What this task involves: Produce an exact copy of the first line of the data below and each line after it, please, up to and including the one with "theorem test_sys_well : (Instr.sys".

Extracted entries:
-- ==== Sys2Proof/Tests/Slice0.lean ====
section
/-! SUPPORT. The model's own tests. Expected results are those of spec/95_test_vectors.md (the id of the vector stands
before each test) or of the rule named; words are written out from the encodings of spec/30_encoding.md R83. -/

namespace Sys2Proof.Tests

open Sys2Proof Sys2Proof.Machine Sys2Proof.Claims

/-! ## WellFormed: an ill-formed term for each check -/

theorem test_sys_cls_ill : (Instr.sys 0x0E0).wellFormed = false := by decide
theorem test_sys_ret_ill : (Instr.sys 0x0EE).wellFormed = false := by decide
theorem test_sys_well : (Instr.sys 0x123).wellFormed = true := by decide
theorem test_nop5_ill : (Instr.nop5 0x120).wellFormed = false := by decide
theorem test_nop8_ill : (Instr.nop8 0x12E).wellFormed = false := by decide
theorem test_nop9_ill : (Instr.nop9 0x120).wellFormed = false := by decide
theorem test_nopE_ill : (Instr.nopE 0x19E).wellFormed = false := by decide
theorem test_nopF_ill : (Instr.nopF 0x165).wellFormed = false := by decide
theorem test_nop_well : (Instr.nop5 0x121).wellFormed ∧ (Instr.nop8 0x12F).wellFormed ∧ (Instr.nop9 0x121).wellFormed ∧
    (Instr.nopE 0x19F).wellFormed ∧ (Instr.nopF 0x156).wellFormed := by decide

/-! ## Decoding: every constructor by a word written out bit by bit from R83 -/

theorem test_decode_family0 : decodeWord 0b0000000011100000 = .cls ∧ decodeWord 0b0000000011101110 = .ret ∧
    decodeWord 0b0000000100100011 = .sys 0x123 := by decide
theorem test_decode_jumps : decodeWord 0b0001001000110100 = .jp 0x234 ∧ decodeWord 0b0010001000010000 = .call 0x210 ∧
    decodeWord 0b1011001100000000 = .jpV0 0x300 := by decide
theorem test_decode_skips : decodeWord 0b0011001101000010 = .seImm 3 0x42 ∧
    decodeWord 0b0100001101000010 = .sneImm 3 0x42 ∧ decodeWord 0b0101000100100000 = .seReg 1 2 ∧
    decodeWord 0b1001000100100000 = .sneReg 1 2 := by decide
theorem test_decode_immediate : decodeWord 0b0110101000101011 = .ldImm 0xA 0x2B ∧
    decodeWord 0b0111000000000011 = .addImm 0 3 ∧ decodeWord 0b1100001100001111 = .rnd 3 0x0F := by decide
theorem test_decode_logic : decodeWord 0b1000000000010000 = .ldReg 0 1 ∧ decodeWord 0b1000000000010001 = .orReg 0 1 ∧
    decodeWord 0b1000000000010010 = .andReg 0 1 ∧ decodeWord 0b1000000000010011 = .xorReg 0 1 := by decide
theorem test_decode_arith : decodeWord 0b1000000000010100 = .addReg 0 1 ∧ decodeWord 0b1000000000010101 = .subReg 0 1 ∧
    decodeWord 0b1000001000110110 = .shr 2 3 ∧ decodeWord 0b1000000000010111 = .subnReg 0 1 ∧
    decodeWord 0b1000001000111110 = .shl 2 3 := by decide
theorem test_decode_display_keys : decodeWord 0b1101101010110101 = .drw 0xA 0xB 5 ∧
    decodeWord 0b1110001010011110 = .skp 2 ∧ decodeWord 0b1110001010100001 = .sknp 2 := by decide
theorem test_decode_index : decodeWord 0b1010001011110000 = .ldI 0x2F0 ∧ decodeWord 0b1111000100011110 = .addI 1 ∧
    decodeWord 0b1111000000101001 = .ldF 0 ∧ decodeWord 0b1111011100110011 = .ldB 7 ∧
    decodeWord 0b1111001001010101 = .storeRegs 2 ∧ decodeWord 0b1111001001100101 = .loadRegs 2 := by decide
theorem test_decode_timers : decodeWord 0b1111001100000111 = .ldVxDt 3 ∧ decodeWord 0b1111010100001010 = .ldVxK 5 ∧
    decodeWord 0b1111000000010101 = .ldDtVx 0 ∧ decodeWord 0b1111000000011000 = .ldStVx 0 := by decide
theorem test_decode_near_misses : decodeWord 0x5121 = .nop5 0x121 ∧ decodeWord 0x8128 = .nop8 0x128 ∧
    decodeWord 0x912F = .nop9 0x12F ∧ decodeWord 0xE09F = .nopE 0x09F ∧ decodeWord 0xF0FF = .nopF 0x0FF := by decide
theorem test_decode_bytes_truncated : decodeBytes [0x60] = .error .truncated := by rfl
theorem test_decode_bytes_rest : decodeBytes [0x6A, 0x2B, 0xFF] = .ok (.ldImm 0xA 0x2B, [0xFF]) := by rfl
theorem test_decode_table_word : decodeTableWord 16 0x6A2B = some (.ldImm 0xA 0x2B) := by decide
theorem test_encode_words : encode (.drw 0xA 0xB 5) = 0xDAB5 ∧ encode (.shr 2 0xF) = 0x82F6 ∧ encode (.jp 0x234) = 0x1234 ∧
    encodeBytes (.ldImm 0xA 0x2B) = [0x6A, 0x2B] := by decide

Solution to this task:
-- ==== Sys2Proof/Tests/Slice0.lean ====
section
/-! SUPPORT. The model's own tests. Expected results are those of spec/95_test_vectors.md (the id of the vector stands
before each test) or of the rule named; words are written out from the encodings of spec/30_encoding.md R83. -/

namespace Sys2Proof.Tests

open Sys2Proof Sys2Proof.Machine Sys2Proof.Claims

/-! ## WellFormed: an ill-formed term for each check -/

theorem test_sys_cls_ill : (Instr.sys 0x0E0).wellFormed = false := by decide
theorem test_sys_ret_ill : (Instr.sys 0x0EE).wellFormed = false := by decide
theorem test_sys_well : (Instr.sys 0x123).wellFormed = true := by decide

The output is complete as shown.